# New Challenger Nationwide car



## Pomfish (Oct 25, 2003)

Wow, she looks mean from the front!
http://www.nascar.com/2009/news/headlines/bg/10/31/dodge.challenger.nationwide.series/index.html

Hope the rest of the car looks as good and hope Life Like can do this car some justice in HO scale and Maybe Scalextric can get it done in 1/32.

Thanks,
Keith


----------



## kiwidave (Jul 20, 2009)

That is cool!!! Shame its just the front!

http://jalopnik.com/5047204/new-nat...ooking-muscular-on-track-unlike-rest-of-field


----------



## AfxToo (Aug 29, 2003)

It's nice that Dodge, Toyota, and Ford are trying something new for the N'Wide series. Yeah, it is mostly in the nose, but even that's better than doing nothing - wake up Chevy and put the Camaro out there instead of the pedestrian Impala. Even Hyundai could have done better than geriatric motors. Note also the absence of a wing and the use of a spoiler instead. It's a good move overall because the current N'Wide cars are kind of freakish looking next to the freakish looking in a different way COTs. I think we'll see a similar rhinoplasty take place on the Cup cars in 2011.

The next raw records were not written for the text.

/-- Serve every window of a core that waits for a line from what its near cache now holds; what it cannot serve is asked
for again with its group's reading vintage (12 R286, R287). -/
def serveCore (s : State) (c la : Nat) (kind : CopyKind) (v : Nat) (pass : Option Passing := none) : State :=
  each (waiters s c la) s fun s (h, w) =>
    match w.req with
    | none => s
    | some r =>
      if copyKindOf r.kind != kind then s
      else
        let s := serveWin s h w.id pass
        let s := if r.kind == .ldx then modWin s h w.id fun w => { w with rv := max w.rv v } else s
        match groupOf s h with
        | none => s
        | some g => match winOf g.ctx w.id with
          | some w => match w.parts.find? fun p => w.fault.isNone && p.la = la && p.got.isNone with
            | some p => askLine s h g la p.slot kind
            | none => s
          | none => s

/-- `NEAR_CACHE_FILL` (15 R317, 10 R255, R256): the line is installed before any result it serves takes effect. A copy that
a later write has overtaken, or behind which the core's own bytes are on their way, is asked for again; beside a pending line
none is kept, and the copy serves those that asked (07 R163). -/
def execNearCacheFill (r : LineReq) (data : LineData) (wv le : Nat) (s : State) : Host.Outcome State Fault Refusal :=
  let la := r.la
  let s := observe s r.core wv
  if r.kind == .constant then
    let s := install s r.core (constKey la) { st := .constant, data := data, slot := r.slot, wv := wv, le := le }
    .next (serveCore s r.core la .constant 0)
  else
    let own : Bool := match nearLine s r.core la with
      | some n => n.slot == r.slot && (n.st == .dirty || n.st == .exclusive)
      | none => false
    if own then .next (serveCore s r.core la .leased 0)
    else if wv ≠ (lineSt s la).wv || wbInFlight s r.core la then .next (serveCore s r.core la .leased 0)
    else
      let s := dropOther s r.core la r.slot
      if (coreOf s r.core).pend.any fun p => p.la = la then
        .next (serveCore s r.core la .leased 0 (some (la, r.slot, data, wv)))
      else
      let s := install s r.core la { st := .leased, data := data, slot := r.slot, wv := wv, le := le }
      .next (serveCore s r.core la .leased 0)

/-- `EXCLUSIVE_GRANT` (18 R326, 16 R320, R322): the core takes exclusive ownership, its own dirty bytes staying over the line's,
and the operations that wait for the line are performed before anything recalls it. What the core had written back of the line
arrives first, and the home keeps a copy. -/
def execExclusiveGrant (die : Nat) (r : LineReq) (s : State) : Host.Outcome State Fault Refusal :=
  let la := r.la
  let s := each ((exclCores s la).filter fun c => c != r.core) s fun s c => recallNear s la c
  let s := landFlights (dropOther s r.core la r.slot) (some r.core) la
  let s := fillHome s la r.slot
  let l := lineSt s la
  let base := if die = homeDie s la then homeData s la r.slot else (look l.copies die {}).data
  let n : NcLine := match nearLine s r.core la with
    | some o => if o.isDirty then { o with st := .exclusive, data := mergeLine base o.data o.mask, wv := l.wv, le := l.le }
      else { o with st := .exclusive, data := if o.st == .exclusive then o.data else base, mask := 0, wv := l.wv, le := l.le }
    | none => { st := .exclusive, data := base, slot := r.slot, wv := l.wv, le := l.le }
  let s := observe (install s r.core la n) r.core l.wv
  .next (serveLine (serveCore s r.core la .exclusive l.wv) la)

/-- `NEAR_CACHE_RECALL` (16 R320, R322). -/
def execNearCacheRecall (s : State) : Host.Outcome State Fault Refusal :=
  if (exclCores s s.subj.la).contains s.subj.core then .next (recallNear s s.subj.la s.subj.core)
  else notNow "NEAR_CACHE_RECALL"

/-- Whether a near-cache write-back must wait: an earlier one of the line from the same core is on its way, or the line's
home is between two states. -/
def wbWaits (s : State) (m : WbMsg) : Bool :=
  let older : Bool := s.due.any fun d => match d.ev with
    | .nearCacheWriteback x => x.core == m.core && x.la == m.la && decide (x.id < m.id)
    | _ => false
  let l := lineSt s m.la
  let into : Bool := match find l.copies (localDie s m.core m.la) with
    | some c => c.st == .m || c.st == .e
    | none => false
  let free : Bool := l.hold.isNone && !lineMoving s m.la && (match l.busy with
    | .idle | .acquire _ _ _ | .release _ _ => true
    | _ => false)
  older || !(into || free)

/-- The bytes of a mask that lie in its first sector. -/
def firstSector (m : ByteMask) : ByteMask :=
  (((List.range 4).map fun i => m &&& maskBytes (32 * i) 32).find? fun x => x != 0).getD 0

/-- `NEAR_CACHE_WRITEBACK` (12 R288, 18 R327): each sector is performed as one write, and the sectors together unless the tape
splits them (12 R282). -/
def execNearCacheWriteback (m : WbMsg) (s : State) : Host.Outcome State Fault Refusal :=
  if wbWaits s m then notNow "NEAR_CACHE_WRITEBACK"
  else
    let (cut, s) := takeSplit s
    let now := if cut then firstSector m.mask else m.mask
    let (wv, s) := performMsg s { m with mask := now }
    if now = m.mask then .next (send s (.writebackAck m wv))
    else .next (send s (.nearCacheWriteback { m with mask := m.mask &&& ~~~now }))

/-- A core that a waiting acquire or release drains has been drained and has nothing left on its way (12 R289, R290). The
vintage drained is the largest the core has observed, so that it covers the write-backs the core made before the drain (12
R284, log entry 14). -/
def drained (s : State) (c : Nat) : State :=
  let asked (la : Nat) : Bool := s.due.any fun d => d.ev == .coreDrain && d.subj.core = c && d.subj.la = la
  if !coreQuiet s c then s
  else each (s.lines.filter fun l => !asked l.1) s fun s (la, l) => match l.busy with
    | .acquire d cores v => if cores.contains c then
        let rest := cores.erase c
        let s := setBusy s la (.acquire d rest (max v (coreOf s c).obsv))
        if rest.isEmpty then send s .drainComplete { la := la } else s
      else s
    | .release _ k => if k = c then send s .drainComplete { la := la } else s
    | _ => s

/-- `WRITEBACK_ACK` (07 R172, 12 R285, R290). -/
def execWritebackAck (m : WbMsg) (wv : Nat) (s : State) : Host.Outcome State Fault Refusal :=
  let s := observe s m.core wv
  let s := match m.grp with
    | some h => ackOut s h m.id
    | none => s
  let note (l : LineSt) : LineSt := match l.busy with
    | .acquire d cores v => if cores.contains m.core then { l with busy := .acquire d cores (max v wv) } else l
    | _ => l
  let s := if (coreOf s m.core).moving.isSome then send s .splitCacheToScratch { core := m.core } else s
  .next (drained { s with lines := s.lines.map fun x => (x.1, note x.2) } m.core)

/-- `STORE_ACK` (07 R168, R172, 12 R285, R288): the group's `%rv` and its core's observed vintage rise to the vintage that the
acknowledgement carries. -/
def execStoreAck (s : State) : Host.Outcome State Fault Refusal :=
  let v := s.subj.va
  let s := ackOut s s.subj.g s.subj.n
  .next (if v = 0 then s else observe (modCtx s s.subj.g fun x => { x with rv := max x.rv v }) s.subj.core v)

/-- `CORE_DRAIN` (12 R290): every dirty line of the core is written back, exclusive dirty ones staying as clean ones. -/
def execCoreDrain (s : State) : Host.Outcome State Fault Refusal :=
  .next (drained (drainCore s s.subj.core none (some s.subj.la)) s.subj.core)

/-- `DRAIN_COMPLETE` (12 R289, R290): the acquire returns, or the release that found four records is performed, the drained vintage
standing on the variable. -/
def execDrainComplete (s : State) : Host.Outcome State Fault Refusal :=
  let la := s.subj.la
  match (lineSt s la).busy with
  | .acquire d [] v => match d.ev with
    | .homeAcquire m => .next (endBusy s la fun s => finishAcquire s m v)
    | _ => .next (endBusy s la id)
  | .release d k =>
    let v := (coreOf s k).obsv
    let s := modLine s la fun l =>
      { l with wv := max l.wv v, le := max l.le (max l.wv v), recs := l.recs.drop 1 }
    match d.ev with
    | .homeRelease m => .next (endBusy s la fun s => performRelease s m)
    | _ => .next (endBusy s la id)
  | _ => notNow "DRAIN_COMPLETE"

/-! ### Slice prefetches and the rebase -/

/-- `SLICE_PREFETCH` (10 R262): the line reaches the slice through its home as a read copy would, with no vintage changed. -/
def execSlicePrefetch (s : State) : Host.Outcome State Fault Refusal :=
  let la := s.subj.la
  let slot := s.subj.slot
  let die := s.subj.slice / 64
  match (lineSt s la).pf with
  | some (t, sl, false) =>
    if sl ≠ s.subj.slice || (lineSt s la).poison || !lineReady s la then notNow "SLICE_PREFETCH"
    else
      let s := modLine s la fun l => { l with pf := some (t, sl, true) }
      if die = homeDie s la then .next (fillHome s la slot)
      else if (find (lineSt s la).copies die).isSome then .next s
      else
        let s := dirRoom (dropSlots s la slot) la
        let (d, s) := readAtHome s la slot
        .next (dieCopy s die la slot (if (lineSt s la).copies.isEmpty then .e else .s) d)
  | _ => notNow "SLICE_PREFETCH"

/-- Whether nothing of a partition is outstanding: its groups' results and operations, its commands, and every message. -/
def partQuiet (s : State) (p : Nat) : Bool :=
  s.groups.all (fun g => groupPart s g.2 != p || (settled g.2.ctx && g.2.out.isEmpty && g.2.ctx.sinks.isEmpty))
  && s.cmds.all (fun c => (launchOf s c.2.launch).part != p || (match c.2.st with
    | .over | .faulted _ => true
    | _ => false))
  && !s.due.any fun d => match d.ev with
    | .tasterEventArrival _ _ => false
    | e => isMessage e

Maybe Life-Like will do some 2010 Nationwide cars. Here's hoping.


----------



## roadrner (Jul 21, 1999)

kiwidave said:


> That is cool!!! Shame its just the front!
> 
> http://jalopnik.com/5047204/new-nat...ooking-muscular-on-track-unlike-rest-of-field


My thought exactly! Looks the same as the others from the side.  rr


----------



## 1976Cordoba (Sep 20, 2000)

In their incessant drive to give us boring, spec-targeted aero blobs with fancy vinyl stickers to differentiat brands, NASCAR has given us _*THIS*_ as a Dodge Challenger:










Rather than *THIS*:










The logic in this is known only to a handful of suits in the NASCAR offices in Daytona Beach, Fla. and the suckers in the suits at the car manufacturers who continue to go along with this charade. To the rest of us, the interested buying public of the product once known as *STOCK CAR* racing, the logic in this is just not there.


----------



## AfxToo (Aug 29, 2003)

Wow 'Doba, that "what it could have been" photo is an eye opener. That would have rocked.


----------



## NTxSlotCars (May 27, 2008)

I got to agree with Doba on this one.


----------



## WesJY (Mar 4, 2004)

NTxSlotCars said:


> I got to agree with Doba on this one.


YEP SAME HERE!!! Nascar sucks!!! COT sucks!!! put 2011 camaro , 2011 challenger , and 2011 mustang in there!!! get rid of toyota and you will have a REAL nascar race!!

Wes


----------



## Slott V (Feb 3, 2005)

Wow unreal what they did to that Challenger. Just pathetic. I do not understand that organization any more. :freak:

NASCAR has become nothing more than an over populated, under powered IROC race. Give the teams one lame body mold with a sticker pack for different models like something you get in a cereal box.


----------



## A/FX Nut (May 28, 2004)

Aurora tried the same thing with slot cars early in the A/FX release. Thingie bodies, The Turbo Turn Off and the Too Lame.
Randy.


----------



## roadrner (Jul 21, 1999)

WesJY said:


> put 2011 camaro , 2011 challenger , and 2011 mustang in there!!! Wes


Oh that would be great. Just like the early days of stock car racing. To be so lucky.  rr


----------



## Guidepin (Apr 25, 2009)

Yep, Give Us Stock Cars That Look Like Stock Cars! Gk


----------



## tjd241 (Jan 25, 2004)

WesJY said:


> put 2011 camaro , 2011 challenger , and 2011 mustang in there!!! Wes


You might even get me to just watch them go around 'n around if the lineup of cars was exciting like this. :hat: Honestly, I could care less if Toyota showed up... but if they did they would *also* have to bring on a "stock" car. So as not to be outshined, it'd probably be pretty nice too. nd


----------



## NTxSlotCars (May 27, 2008)

Like the _Solara_?


----------